Por mais que os jovens estejam mais próximos desta posição, eles não são os únicos que podem começar esta jogada. É possível - e porque não, necessário - desenvolver esta competência desde a primeira infância, incentivando as crianças a investigar e a desvendar as informações com cuidado e atenção.


Treinar a concentração e a interpretação são alguns dos recursos que podem permitir novas conexões e associações nada óbvias, mesmo com pouca idade. Por meio do lúdico, o pensamento analítico vai sendo incorporado, sem que as crianças percebam. Substituir um teste tradicional, com um longo texto para interpretar, pela construção de um protótipo, de debate, de um mapa de tesouro, pode ser interessante. 


Na Wish acreditamos que podemos apoiar a formação de seres humanos inovadores, protagonistas das suas próprias vidas, conscientes das suas realidades, sensíveis e igualmente transformadores do ambiente que os rodeia.


5 eixos da educação holística 

Acreditamos que a criança não é uma simples receptora de conteúdo. Ela constrói a sua própria jornada desde muito cedo. É capaz de argumentar ao escolher uma roupa para se vestir, de mostrar suas preferências na hora de escolher uma brincadeira, e demonstrar com agilidade suas ideias e construções.


Ao perceber que as suas iniciativas são encorajadas, seu desenvolvimento ganha força com naturalidade. Quanto mais voz, maior a sua autoconfiança. Quanto maior segurança e criatividade, maior a vontade de manifestar as suas escolhas.

A Wish potencializa estas experiências desde a educação infantil.  Por isso, está fundamentada na educação holística, que valoriza a construção do ser humano considerando 5 grandes eixos: espírito, mente, corpo, relações e mundo.


Cada um destes eixos  se desdobra em temas importantes para um desenvolvimento saudável e humano. O espírito, por exemplo, está relacionado à confiança, ao autoconhecimento, à intuição, à atitude crítica e à inteligência emocional.


Ao se conhecer, a criança é capaz de observar o outro com mais compaixão, percebendo as suas fraquezas  e fortalezas.


Por meio de técnicas de respiração, mindfulness e autorreflexão, ela começa a treinar a escuta do silêncio, ouvindo as suas dúvidas, o seu organismo, as suas respostas e sendo estimulada a explorar o entorno para descobrir novas conexões.

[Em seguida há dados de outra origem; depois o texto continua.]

-- ==== Sys2Proof/Machine/Management.lean ====
section
/-! DEFINITION. The Management Port and the Policy Store: the write rows, the commands, and the tables with their staging
layouts and validation (10, 11.6, 11.8). -/

namespace Sys2Proof.Machine

/-! The staging area (11.8) -/

/-- Staging words with some of them written and every other 0 (R182). -/
def stagingOf (ws : List Nat) : Vector Word 16 :=
  Vector.ofFn fun i => BitVec.ofNat 32 (ws.getD i.val 0)

/-- The error map's seven entries, in the order of word 0x045 (11.8). -/
def ErrorMap.codes (m : ErrorMap) : List Nat :=
  [m.unsupported.code, m.aborted.code, m.poisoned.code, m.timeout.code, m.linkDown.code, m.malformed.code,
    m.retryExhausted.code]

/-- A port record in its places in the staging area (11.8). -/
def stagePort (p : PortPolicy) : Vector Word 16 :=
  stagingOf
    [ place 0 (bit p.enabled) + place 8 p.floor + place 16 p.ceiling,
      place 0 p.blockCeiling + place 16 p.weight,
      place 0 p.timeouts[0] + place 16 p.timeouts[1],
      place 0 p.timeouts[2] + place 16 p.timeouts[3],
      place 0 p.stallWindow + place 16 p.stallAction.code + place 20 (bit (p.behaviour == .fail)),
      (p.errorMap.codes.zipIdx.map fun (c, i) => place (4 * i) c).sum ]

/-- A window record in its places in the staging area (11.8). -/
def stageWindow (w : Window) : Vector Word 16 :=
  stagingOf
    [ place 0 (bit w.enabled) + place 8 (bit w.canRead) + place 9 (bit w.canWrite),
      w.base.toNat % 2 ^ 32, w.base.toNat / 2 ^ 32,
      w.limit.toNat % 2 ^ 32, w.limit.toNat / 2 ^ 32,
      w.offset.toNat % 2 ^ 32, w.offset.toNat / 2 ^ 32 ]

/-- The global record in its places in the staging area (11.8). -/
def stageGlobal (g : GlobalPolicy) : Vector Word 16 :=
  stagingOf [ place 0 g.quarantine + place 16 g.backoff + place 24 g.retryLimit, place 0 g.reshapeLimit ]

/-- The statuses that an error-map entry may name; POISONED_DATA in the POISONED entry alone (R89, R185). -/
def entryAllowed (poisonedEntry : Bool) : HostStatus → Bool
  | .targetError => true
  | .dataError => true
  | .timeout => true
  | .unavailable => true
  | .poisonedData => poisonedEntry
  | _ => false

/-- An error-map entry of a staged word: the status its code names, where the entry allows it (R185, R197). -/
def stagedEntry (w : Word) (lo : Nat) (poisonedEntry : Bool) : Option HostStatus :=
  (HostStatus.ofCode (field w lo 4)).filter (entryAllowed poisonedEntry)

/-- The staged error map, where every entry is allowed (R185). -/
def stagedErrorMap (w : Word) : Option ErrorMap := do
  let unsupported ← stagedEntry w 0 false
  let aborted ← stagedEntry w 4 false
  let poisoned ← stagedEntry w 8 true
  let timedOut ← stagedEntry w 12 false
  let linkDown ← stagedEntry w 16 false
  let malformed ← stagedEntry w 20 false
  let retryExhausted ← stagedEntry w 24 false
  return { unsupported, aborted, poisoned, timeout := timedOut, linkDown, malformed, retryExhausted }

/-- Every number of a port record lies in its range, and the ceiling is at or above the floor (R184, R185). -/
def PortPolicy.inRange (p : PortPolicy) : Bool :=
  decide (p.floor ≤ 32) && decide (1 ≤ p.ceiling) && decide (p.ceiling ≤ 128) && decide (p.floor ≤ p.ceiling) &&
    decide (1 ≤ p.blockCeiling) && decide (p.blockCeiling ≤ 256) && decide (1 ≤ p.weight) && decide (p.weight ≤ 8) &&
    p.timeouts.toList.all (fun t => decide (1 ≤ t) && decide (t ≤ 65535)) && decide (p.stallWindow ≤ 4095)

/-- The staging area read as a port record; none where a code names nothing or a value is out of range (R185, R197). -/
def stagedPort (v : Vector Word 16) : Option PortPolicy := do
  let errorMap ← stagedErrorMap v[5]
  let stallAction ← StallAction.ofCode (field v[4] 16 2)
  let p : PortPolicy :=
    { enabled := bitAt v[0] 0, floor := field v[0] 8 6, ceiling := field v[0] 16 8,
      blockCeiling := field v[1] 0 9, weight := field v[1] 16 4,
      timeouts := #v[field v[2] 0 16, field v[2] 16 16, field v[3] 0 16, field v[3] 16 16],
      stallWindow := field v[4] 0 12, stallAction,
      behaviour := if bitAt v[4] 20 then .fail else .hold, errorMap }
  if p.inRange then some p else none

/-- The staged floor plus the floors committed for the other three ports is at most 128 (R185). -/
def floorsFit (s : State) (h : Port) (floor : Nat) : Bool :=
  decide (floor + ((allPorts.filter (· != h)).map fun g => (s.portPolicy g).floor).sum ≤ 128)

/-- The staging area read as a window record: the fields alone, unchecked (R186, R197). -/
def stagedWindow (v : Vector Word 16) : Window :=
  { enabled := bitAt v[0] 0, canRead := bitAt v[0] 8, canWrite := bitAt v[0] 9,
    base := BitVec.ofNat 48 (v[1].toNat + 2 ^ 32 * field v[2] 0 16),
    limit := BitVec.ofNat 49 (v[3].toNat + 2 ^ 32 * field v[4] 0 17),
    offset := BitVec.ofNat 40 (v[5].toNat + 2 ^ 32 * field v[6] 0 8) }

/-- A window record passes validation (R186). -/
def Window.valid (w : Window) : Bool :=
  !w.enabled ||
    (decide (w.base.toNat % 4096 = 0) && decide (w.limit.toNat % 4096 = 0) && decide (w.offset.toNat % 4096 = 0) &&
      decide (w.base.toNat < w.limit.toNat) && decide (w.limit.toNat ≤ 2 ^ 48) && (w.canRead || w.canWrite))

/-- The staging area read as the global record; none where a value is out of range (R187). -/
def stagedGlobal (v : Vector Word 16) : Option GlobalPolicy :=
  let g : GlobalPolicy :=
    { quarantine := field v[0] 0 16, backoff := field v[0] 16 8, retryLimit := field v[0] 24 4,
      reshapeLimit := field v[1] 0 16 }
  if 1 ≤ g.backoff ∧ 1 ≤ g.reshapeLimit then some g else none

/-! Commits (R183 to R188) -/

/-- Replace a port's committed record. -/
def setPortPolicy (h : Port) (p : PortPolicy) (s : State) : State :=
  { s with policy := { s.policy with ports := s.policy.ports.set h.val p } }

/-- Replace a window's committed record. -/
def setWindow (i : Fin 16) (w : Window) (s : State) : State :=
  { s with policy := { s.policy with windows := s.policy.windows.set i.val w } }

/-- Replace the global record. -/
def setGlobal (g : GlobalPolicy) (s : State) : State := { s with policy := { s.policy with global := g } }

/-- Step 2 of a commit: a PORT record that disables its port deals with the port's lane (R188). -/
def disableLane (h : Port) (s : State) : State :=
  match (s.port h).link with
  | .active => portResetTaken h .portDisabled s
  | .fenced => s.modPort h (enterHoldoff s.timebase)
  | .waiting => s
  | .down => s
  | .holdoff _ => s

/-- Step 3 of a commit: POLICY_CHANGED for the record's port, where a field of the record changed (R188). -/
def noticeChange (h : Port) (changed : Bool) (s : State) : State :=
  if changed then s.modPort h (raiseNotice noticePolicyChanged) else s

/-- The port that a window index belongs to (R182). -/
def windowPort (i : Fin 16) : Port := ⟨i.val / 4, by omega⟩

/-- A commit of a PORT record (R185, R188); none where it is refused. -/
def commitPort (h : Port) (s : State) : Option State :=
  match stagedPort s.mgmt.staging with
  | none => none
  | some p =>
    if floorsFit s h p.floor then
      let s1 := setPortPolicy h p s
      let s2 := if p.enabled then s1 else disableLane h s1
      some (noticeChange h (p != s.portPolicy h) s2)
    else none

/-- A commit of a WINDOW record (R186, R188); none where it is refused. -/
def commitWindow (i : Fin 16) (s : State) : Option State :=
  let w := stagedWindow s.mgmt.staging
  if w.valid then some (noticeChange (windowPort i) (w != s.policy.windows[i.val]) (setWindow i w s)) else none

/-- A commit of the GLOBAL record (R187, R188); none where it is refused. -/
def commitGlobal (s : State) : Option State := (stagedGlobal s.mgmt.staging).map fun g => setGlobal g s

/-- The commit of a table's record (R183). -/
def commitTable (t : TableIndex) (s : State) : Option State :=
  match t with
  | .port h => commitPort h s
  | .window i => commitWindow i s
  | .global => commitGlobal s

/-- The staging area that TABLE_FETCH leaves (R182). -/
def fetched (t : TableIndex) (s : State) : Vector Word 16 :=
  match t with
  | .port h => stagePort (s.portPolicy h)
  | .window i => stageWindow s.policy.windows[i.val]
  | .global => stageGlobal s.policy.global

/-! The commands (R180, R181) -/

/-- A command word that is answered INVALID does nothing else (R180). -/
def answerInvalid (code : BitVec 8) (s : State) : State := setResult code .invalid s

def commandPortReset (a : BitVec 8) (s : State) : State :=
  match portOfArg a with
  | none => answerInvalid Command.portReset.code s
  | some h => setResult Command.portReset.code .done (portResetOnLane h s)

def commandTargetReset (s : State) : State :=
  setResult Command.targetReset.code .done (downWith .targetReset s)

/-- RESHAPE: the size is checked before the reshape state (R66, R181). -/
def commandReshape (b : BitVec 16) (s : State) : State :=
  match Mrs.ofBytes b.toNat with
  | none => answerInvalid Command.reshape.code s
  | some size =>
    match s.arb.reshape with
    | .draining _ _ _ => setResult Command.reshape.code .busy s
    | .idle => setResult Command.reshape.code .done (startDrain size s)

def commandTableFetch (a : BitVec 8) (b : BitVec 16) (s : State) : State :=
  match TableIndex.ofArgs a b with
  | none => answerInvalid Command.tableFetch.code s
  | some t =>
    setResult Command.tableFetch.code .done { s with mgmt := { s.mgmt with staging := fetched t s } }

def commandTableCommit (a : BitVec 8) (b : BitVec 16) (s : State) : State :=
  match TableIndex.ofArgs a b with
  | none => answerInvalid Command.tableCommit.code s
  | some t =>
    match commitTable t s with
    | none => answerInvalid Command.tableCommit.code s
    | some s1 => setResult Command.tableCommit.code .done s1

/-- PORT_RESET (R138, R181). -/
def execPortReset (a : BitVec 8) (s : State) : Host.Outcome State Fault Refusal := takes (commandPortReset a) s

/-- TARGET_RESET (R162, R181). -/
def execTargetReset (s : State) : Host.Outcome State Fault Refusal :=
  takes (fun s => reportAll (commandTargetReset s)) s

/-- RESHAPE (R66, R181). -/
def execReshape (b : BitVec 16) (s : State) : Host.Outcome State Fault Refusal := takes (commandReshape b) s

/-- TABLE_FETCH (R182). -/
def execTableFetch (a : BitVec 8) (b : BitVec 16) (s : State) : Host.Outcome State Fault Refusal :=
  takes (commandTableFetch a b) s

/-- TABLE_COMMIT (R183, R188). -/
def execTableCommit (a : BitVec 8) (b : BitVec 16) (s : State) : Host.Outcome State Fault Refusal :=
  takes (fun s => reportAll (commandTableCommit a b s)) s

/-- INVALID_COMMAND: a word whose code is unknown or whose arguments are out of range is answered INVALID, with its code
as written (R180, R195). A word in range is no invalid command and is not this row's event. -/
def execInvalidCommand (w : Word) (s : State) : Host.Outcome State Fault Refusal :=
  takes (fun s => if commandInRange w then s else answerInvalid (commandCode w) s) s

/-- What a write to COMMAND starts (R180): the command its word names, or an INVALID answer. -/
def takeCommandWord (w : Word) (s : State) : State :=
  match Command.ofCode (commandCode w) with
  | none => answerInvalid (commandCode w) s
  | some .portReset => commandPortReset (commandArgA w) s
  | some .targetReset => reportAll (commandTargetReset s)
  | some .softReset => commandSoftReset s
  | some .reshape => commandReshape (commandArgB w) s
  | some .logPop => commandLogPop s
  | some .logClear => commandLogClear s
  | some .tableFetch => commandTableFetch (commandArgA w) (commandArgB w) s
  | some .tableCommit => reportAll (commandTableCommit (commandArgA w) (commandArgB w) s)

/-! Writes of the register window (R173, R179) -/

/-- The frame has ended at the release of select (R178). -/
def endFrame (s : State) : State := { s with mgmt := { s.mgmt with frame := .idle } }

/-- A write to EVENT_PENDING clears each occurrence bit written 1; bits 31:16 are ignored and condition bits are not held
here (R173, R195). -/
def writePending (w : Word) (s : State) : State :=
  endFrame { s with events := { s.events with occ := s.events.occ &&& ~~~(w.setWidth 16) } }

/-- A write to EVENT_ENABLE replaces the enable set; bits 31:16 are ignored (R173, R195). -/
def writeEnable (w : Word) (s : State) : State :=
  endFrame { s with events := { s.events with enable := w.setWidth 16 } }

/-- A write to a staging word is stored whole (R197); a write to a read-only or unassigned word is discarded (R179). -/
def writeStaging (addr : BitVec 16) (w : Word) (s : State) : State :=
  match stagingIndex addr with
  | some i => endFrame { s with mgmt := { s.mgmt with staging := s.mgmt.staging.set i.val w } }
  | none => endFrame s

/-- A write of one register, by the access kind of its address (R179; log 19). -/
def writeRegister (addr : BitVec 16) (w : Word) (s : State) : State :=
  if addr = addrEventPending then writePending w s
  else if addr = addrEventEnable then writeEnable w s
  else if addr = addrCommand then takeCommandWord w s
  else writeStaging addr w s

/-- EVENT_PENDING_WRITE (R173). -/
def execEventPendingWrite (w : Word) (s : State) : Host.Outcome State Fault Refusal := takes (writePending w) s

/-- EVENT_ENABLE_WRITE (R173). -/
def execEventEnableWrite (w : Word) (s : State) : Host.Outcome State Fault Refusal := takes (writeEnable w) s

/-- REGISTER_WRITE (R179). -/
def execRegisterWrite (addr : BitVec 16) (w : Word) (s : State) : Host.Outcome State Fault Refusal :=
  takes (writeRegister addr w) s

/-- WRITE_FRAME_DISCARD: the frame has ended early; none of its words is written, no command is started, and
COMMAND_RESULT is unchanged (R178). -/
def execWriteFrameDiscard (s : State) : Host.Outcome State Fault Refusal := takes endFrame s

end Sys2Proof.Machine
end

A Base Nacional Comum Curricular (BNCC), aponta que toda a criança tem direito a: conviver, participar, brincar, explorar, se expressar, conhecer. 


É através da experiência, levada pelos sentidos, que as descobertas aparecem e o conteúdo é melhor absorvido. Ouvir sobre o plantio de uma árvore ou vivenciar este momento, ao plantar uma sementinha, seguido, é claro, de uma explicação e orientação sobre as fases da plantinha?


Muitas vezes as crianças vão se lembrar da vivência gerada pela troca, pela brincadeira, pela música e o conteúdo será naturalmente incorporado ao seu repertório.

Ao incentivar as crianças a se abrirem para o novo, percebemos que elas passam a entender mais de si e sobre os relacionamentos. Para alcançar as melhores escolhas é importante aprender a interpretar o que está fora, mas também o que está dentro de cada um. 


Muitas vezes, a tentativa em acertar um determinado desafio leva não só a resolver aquele erro, mas encontrar caminhos diferentes, a compartilhar novas soluções e adquirir mais informações sobre o tema. Não deixam de ser uma maneira de absorver os conteúdos  e refletir sobre as relações.


Ao se sentir segura sobre o tema, a criança avança mais uma casa, e, busca, muitas vezes, demonstrar o que aprendeu e pedir mais desafios, para que cada vez mais, possa solucioná-los sozinha.